今朝の上毛新聞は一面で、八ッ場ダム基本計画の5度目の変更(事業費の再増額)について、国と共に事業費を負担する関係6都県が同意する意向であることを伝えています。
 八ッ場ダムの事業費を現計画の4,600億円から5,320億円に増額する計画変更案は、8月12日に記者発表されましたが、国交省関東地方整備局は関係6都県にすでに4月28日に増額の意向を伝え、増額の主な要因について説明していたことが明らかになっています。その後、関係都県は合同で調査をし、増額の内容を詳細に確認したとして8月に報告書をまとめていますが、報告書を見ると、当初から同意の意向であったことが伺えます。

 関係都県が八ッ場ダムの計画変更に同意するには、各都県の議会の議決を得る必要がありますが、いずれの議会も八ッ場ダムを推進してきた自民党が圧倒的に優勢であり、同意にブレーキをかける状況にはありません。
 今回の計画変更には、八ッ場ダム本体工事の問題、ダム湖予定地の地すべりの問題、更なる工期延長と事業費増額の可能性など、八ッ場ダム事業の今後を決定づける重要な問題が含まれています。各都県の議会で、どこまで問題の真相が明らかにされるでしょうか。

◆2016年9月22日 上毛新聞
ー八ッ場ダム事業費増額 関係6都県が同意ー

 八ッ場ダム(長野原町)の総事業費を増額する基本計画の変更が国土交通省から示されたことを受け、事業費を一部負担する本県など関係6都県のうち、変更への賛否を明らかにしていなかった埼玉、東京、栃木の3都県が同意する方針を固めたことが21日、分かった。6都県はいずれもコスト縮減や工期順守などを求める意見を付け、変更に同意する議案を9月中に開会する各議会に諮ることになった。

 上毛新聞の取材に対し、都県側が明らかにした。八ッ場ダムを巡っては国交省が8月、総事業費を約720億円増額して約5320億円とする計画変更を千葉、茨城を含む6都県などに提示し意見照会。都県側は共同で増額分の根拠などを検証してきた。

 群馬は変更に同意することを決め、20日に開会した県議会第3回定例会に関連議案を提出している。

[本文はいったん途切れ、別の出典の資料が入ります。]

-- ==== Sys2Proof/WellFormed.lean ====
section
/-! DEFINITION. Sys2Proof/WellFormed.lean: the operands that the part can meet: argument lists that fit a request message,
the numbers of samples that one second holds, and a length character above 24. A command whose operands are outside
these still has a meaning; nothing outside the part can send it. -/

namespace Sys2Proof

/-- An argument list fits a request message (section 1.2). -/
def argsFit (args : List Byte) : Bool := args.length ≤ Config.argMax

/-- The operand checks of each command. -/
def Instr.wellFormed : Instr → Bool
  | .powerOnReset _ | .headerReceived _ _ | .messageComplete _ _ | .characterFramingError _ | .gapTimeout _
  | .breakDetected _ | .replyEnd _ | .frameReply _ _ | .marker0Character _ _ | .rxReturnsHigh _ => true
  | .lengthAbove24 _ len => Config.argMax < len.toNat
  | .append _ args | .withdraw _ args | .collect _ args | .runStart _ args | .runPause _ args | .runResume _ args
  | .runFinish _ args | .runAbort _ args | .bayAbort _ args | .closureReport _ args | .bayQuery _ args
  | .plantQuery _ args | .noteRead _ args | .noteAck _ args | .noteEnable _ args | .plantStart _ args
  | .plantHalt _ args | .plantRestart _ args | .manualEnter _ args | .manualExit _ args | .cfgLive _ args
  | .cfgStage _ args | .cfgRead _ args | .cntRead _ args | .cntReadClear _ args | .ledgerRead _ args
  | .faultClear _ args => argsFit args
  | .manDriveHeat _ _ _ | .manDriveFeed _ _ | .manDriveValveOpen _ _ | .manDriveValveClose _ _ | .manDriveCompOn _
  | .manDriveCompOff _ | .manDriveDampOpen _ _ | .manDriveDampClose _ _ => true
  | .allocatorSecond samples => samples.length = 100
  | .boilerSecond samples => samples.length = 10
  | .airLoopSecond _ samples => samples.length = 10
  | .holdExpiry bays => bays ≠ [] && decide bays.Nodup
  | .runnerSecond _ | .heaterPeriodStart _ | .heaterOnTimeEnd _ | .feedPulseEnd | .probeReadingChange _ _
  | .meteringSecond | .sliceExpiry | .purgeEnd | .compressorSecond | .offTimerExpiry | .onTimerExpiry
  | .tripInputChange _ _ | .tripUnitSecond => true

end Sys2Proof
end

都県側は10月中旬までに議会の議決を得て、国に回答する見通しだ。
 一方、議決は不要だが、6都県以外にも関係利水者として事業費を負担する藤岡市は「関係都県と足並みをそろえたい」としている。同様の北千葉広域水道企業団(千葉県)、印旛郡市広域市町村圏事業組合(同)は取材に、同意の方針を打ち出している。
 増額に伴う事業費負担は群馬県が約33億8千万円増の約249億4千万円、藤岡市は約3億6千万円増の約26億6千万円となる見込み。

 八ッ場ダムは当初、総事業費2110億円で、2000年度に完成予定だった。計画変更は5回目。完成予定は19年度に据え置かれている。

◆2016年9月21日 毎日新聞群馬版
 http://mainichi.jp/articles/20160921/ddl/k10/010/539000c
ー八ッ場ダム 国変更案不同意、県議会に求める 反対市民 /群馬ー

 八ッ場ダム(長野原町)の建設中止を求める市民団体「八ッ場あしたの会」は、20日開会した第3回定例県議会に対し、国土交通省が提示した基本計画変更案への条件付きの不同意などを求める請願を提出した。

同団体は「増額を含む変更案の受け入れについて、県の態度は最初から結論ありきの印象を受ける」として、県議会での詳細な審議を求めている。

 国交省による同ダム事業計画の変更は5回目。実現すれば、事業費は当初計画(約2110億円)の2・5倍の約5320億円に膨れあがる。

同団体によると、県は第4回の計画変更時に追加増額に反対の意向を明らかにしており、「増額を含む変更案への同意案は、これまでの県の態度との整合性が取れない」と指摘している。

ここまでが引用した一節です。